theorem State.KeepsRun.trans {s t u : State} {p : PortId} {n : Nat} (h : s.KeepsRun t p n) (k : t.KeepsRun u p n) :
    s.KeepsRun u p n := by
  obtain ⟨y, rfl, -, hlive⟩ := h
  obtain ⟨z, rfl, hz, hlive'⟩ := k
  rw [State.port_setPort_same] at hlive'
  exact ⟨z, s.setPort_setPort p y z, hz, hlive'.trans hlive⟩

/-- The run goes on through a change of the relay and of one receiver whose line stays idle. -/
theorem State.keepsRun_requiet {s : State} {p : PortId} {t : Nat} (h : (s.port p).QuietRun t) (r : Receiver) (y : Port)
    (hr : r.idle = true) (hsending : y.sending = []) (hheld : (s.port p).held = [] → y.held = []) :
    s.KeepsRun (s.setPort p ((((s.port p).setRx d r).withRelay y).requiet s.tb.instant)) p t := by
  obtain ⟨hholds, -, hsince⟩ := h
  have hq := (s.port p).quietHolds_setRx d y r hholds hr fun _ => hheld
  have hsince' : (((s.port p).setRx d r).withRelay y).quietSince = some t :=
    ((s.port p).setRx_quietSince d r).trans hsince
  refine ⟨_, rfl, ⟨hq, hsending, ?_⟩, ?_⟩
  · rw [Port.requiet_quietSince, hq, hsince']
    rfl
  · rw [Port.requiet_live, Port.withRelay_live, Port.setRx_live]

theorem State.keepsRun_strayBits {s : State} {p : PortId} {t : Nat} (h : (s.port p).QuietRun t) (bits : List LineBit) :
    s.KeepsRun (s.strayBits p d [] bits) p t := by
  have hidle := (Receiver.idle_iff _).mp (Port.quietHolds_idle d h.holds)
  rw [State.strayBits_eq]
  exact State.keepsRun_requiet d h _ _ ((Receiver.idle_iff _).mpr ⟨hidle.1, rfl⟩) ((s.port p).arrive_sending_nil d bits h.sending)
    fun hh => (s.port p).arrive_held_nil d bits h.sending hh

theorem State.keepsRun_idleFlags {s : State} {p : PortId} {t : Nat} (h : (s.port p).QuietRun t) (bits : List LineBit) :
    s.KeepsRun (s.idleFlags p d bits) p t := by
  have hidle := (Receiver.idle_iff _).mp (Port.quietHolds_idle d h.holds)
  obtain ⟨hsending, hheld⟩ := (s.port p).forgetFlag_buffer d
  rw [State.idleFlags_eq]
  refine State.keepsRun_requiet d h _ _ ((Receiver.idle_iff _).mpr ⟨?_, hidle.2⟩)
    (Port.arrive_sending_nil d _ bits (hsending.trans h.sending))
    fun hh => Port.arrive_held_nil d _ bits (hsending.trans h.sending) (hheld.trans hh)
  exact fun o ho => hidle.1 o ((s.port p).forgetFlag_opening d o ho)

theorem State.keepsRun_openFrame {s : State} {p : PortId} {t : Nat} (h : (s.port p).QuietRun t) (shared : Bool) :
    s.KeepsRun (s.openFrame p d shared) p t := by
  obtain ⟨hsending, hheld⟩ := (s.port p).forgetFlag_buffer d
  have hopened : ((s.port p).opened d shared).sending = [] ∧ ((s.port p).held = [] → ((s.port p).opened d shared).held = []) := by
    unfold Port.opened Port.arriveOpening
    split
    · cases d <;> exact ⟨hsending.trans h.sending, hheld.trans⟩
    · exact ⟨Port.arrive_sending_nil d _ _ (hsending.trans h.sending),
        fun hh => Port.arrive_held_nil d _ _ (hsending.trans h.sending) (hheld.trans hh)⟩
  rw [State.openFrame_eq]
  refine State.keepsRun_requiet d h _ _ ((Receiver.idle_iff _).mpr ⟨?_, rfl⟩) hopened.1 hopened.2
  rintro o ho
  cases ho
  rfl

/-- Idle of any kind, a flag that may open a frame and a flag that ends nothing keep the run (R5, R10, R11). -/
theorem State.keepsRun_receive {s : State} {p : PortId} {t : Nat} (h : (s.port p).QuietRun t) (part : FramePart)
    (hpart : (∃ marks n, part = .idle marks n) ∨ (∃ shared, part = .opening shared) ∨ part = .closed []) :
    s.KeepsRun (s.receive p d part) p t := by
  have hidle := (Receiver.idle_iff _).mp (Port.quietHolds_idle d h.holds)
  rcases hpart with ⟨marks, n, rfl⟩ | ⟨shared, rfl⟩ | rfl
  · show s.KeepsRun (s.takeIdle p d _) p t
    unfold State.takeIdle
    split
    · exact State.keepsRun_strayBits d h _
    · next o ho =>
      rw [if_pos (hidle.1 o ho)]
      exact State.keepsRun_idleFlags d h _
  · exact State.keepsRun_openFrame d h shared
  · show s.KeepsRun (s.takeEnd p d false []) p t
    unfold State.takeEnd
    split
    · have hcontent : s.strayContent p d [] = s.strayBits p d [] [] := by
        unfold State.strayContent
        dsimp only
        rw [hidle.2]
        rfl
      have hfirst := State.keepsRun_strayBits d h []
      obtain ⟨y, hy, hrun, -⟩ := id hfirst
      rw [hcontent]
      refine hfirst.trans (State.keepsRun_strayBits d ?_ _)
      rw [hy, State.port_setPort_same]
      exact hrun
    · next o ho =>
      unfold State.closeFrame
      rw [if_pos ⟨rfl, by rw [hidle.1 o ho]; rfl⟩]
      exact State.keepsRun_idleFlags d h _

/-! ## Content outside a frame -/

theorem State.receive_stray (bits : List Bool) (ho : ((s.port p).rx d).opening = none) :
    s.receive p d (.content bits) = s.strayContent p d bits := by
  simp [State.receive, State.takeContent, ho]

/-- Content outside a frame ends a quiet run (R10, R11). -/
theorem State.strayBits_content (stray : List Bool) (bits : List LineBit) (h : stray ≠ []) :
    ∃ y : Port, s.strayBits p d stray bits = s.setPort p y ∧ y.quietSince = none ∧ (y.rx d).stray = stray ∧
      (y.rx d).idle = false ∧ y.live = (s.port p).live := by
  rw [State.strayBits_eq]
  have hrx (now : Nat) (y : Port) :
      ((((s.port p).setRx d { (s.port p).rx d with stray := stray }).withRelay y).requiet now).rx d =
        { (s.port p).rx d with stray := stray } := by
    rw [Port.requiet_rx, Port.withRelay_rx, Port.rx_setRx_same]
  have hidle : ({ (s.port p).rx d with stray := stray } : Receiver).idle = false := Receiver.not_idle_of_stray _ h
  refine ⟨_, rfl, ?_, ?_, ?_, ?_⟩
  · rw [Port.requiet_quietSince, Port.not_quietHolds d (by rw [Port.withRelay_rx, Port.rx_setRx_same]; exact hidle)]
    rfl
  · rw [hrx]
  · rw [hrx]
    exact hidle
  · rw [Port.requiet_live, Port.withRelay_live, Port.setRx_live]

/-- Content outside a frame and then the flag or abort behind it: a run that was going on has ended, and begins anew (R10, R11). -/
theorem State.strayBits_twice (stray : List Bool) (bits bits' : List LineBit) (h : stray ≠ []) :
    (s.strayBits p d stray bits).strayBits p d [] bits' =
      s.setPort p ((((s.port p).setRx d { (s.port p).rx d with stray := [] }).withRelay
        (((s.port p).arrive d bits).arrive d bits')).renewQuiet s.tb.instant) := by
  have honly := (s.port p).arrive_only d bits
  have hidle : ((((s.port p).setRx d { (s.port p).rx d with stray := stray }).withRelay ((s.port p).arrive d bits)).rx d).idle =
      false := by
    rw [Port.withRelay_rx, Port.rx_setRx_same]
    exact Receiver.not_idle_of_stray _ h
  have hfirst : s.strayBits p d stray bits = s.setPort p
      (({ (s.port p).setRx d { (s.port p).rx d with stray := stray } with quietSince := none } : Port).withRelay
        ((s.port p).arrive d bits)) := by
    rw [State.strayBits_eq, Port.requiet, Port.not_quietHolds d hidle]
    rfl
  have harrive := Port.withRelay_arrive ({ (s.port p).setRx d { (s.port p).rx d with stray := stray } with quietSince := none })
    ((s.port p).arrive d bits) d bits' ((Port.setRx_state _ d _).trans honly.state.symm)
    ((Port.setRx_transferEnd _ d _).trans honly.transferEnd.symm)
  rw [hfirst, State.strayBits_eq, State.port_setPort_same, State.setPort_setPort, harrive]
  generalize ((s.port p).arrive d bits).arrive d bits' = z
  generalize (s.port p).arrive d bits = y
  generalize s.port p = x
  cases d <;> rfl

/-- The conditions of a quiet run, once the line of one direction is idle (R10, R11). -/
theorem Port.quietHolds_of_idle (x : Port) (r : Receiver) (hr : r.idle = true) (htransfer : x.transferEnd = none)
    (hothers : ∀ e, e ≠ d → (x.rx e).idle = true)
    (hstate : x.state = .joining ∨ (x.state = .leaving ∧ x.responses = [] ∧ x.inserting = none ∧ x.held = [])) :
    (x.setRx d r).quietHolds = true := by
  have hidle : (x.setRx d r).idle = true := by
    rw [Port.idle, Bool.and_eq_true]
    cases d
    · exact ⟨hr, hothers .up nofun⟩
    · exact ⟨hothers .down nofun, hr⟩
  have hparts : (x.setRx d r).responses = x.responses ∧ (x.setRx d r).inserting = x.inserting ∧ (x.setRx d r).held = x.held := by
    cases d <;> exact ⟨rfl, rfl, rfl⟩
  obtain ⟨hresponses, hinserting, hheld⟩ := hparts
  rcases hstate with hj | ⟨hl, hq, hn, hh⟩
  · simp [Port.quietHolds, hj, htransfer, hidle]
  · simp [Port.quietHolds, hl, htransfer, hidle, hresponses, hinserting, hheld, hq, hn, hh]

end Facts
=-=-=-=-=
**TASK DETAILS:**
Please output exactly the lines between the one holding "s.KeepsRun (s.idleFlags p" and the one holding "(Port.arrive_sending_nil d _" in the records above, inclusive, and nothing more.

**FINISHED TASK:**
    s.KeepsRun (s.idleFlags p d bits) p t := by
  have hidle := (Receiver.idle_iff _).mp (Port.quietHolds_idle d h.holds)
  obtain ⟨hsending, hheld⟩ := (s.port p).forgetFlag_buffer d
  rw [State.idleFlags_eq]
  refine State.keepsRun_requiet d h _ _ ((Receiver.idle_iff _).mpr ⟨?_, hidle.2⟩)
    (Port.arrive_sending_nil d _ bits (hsending.trans h.sending))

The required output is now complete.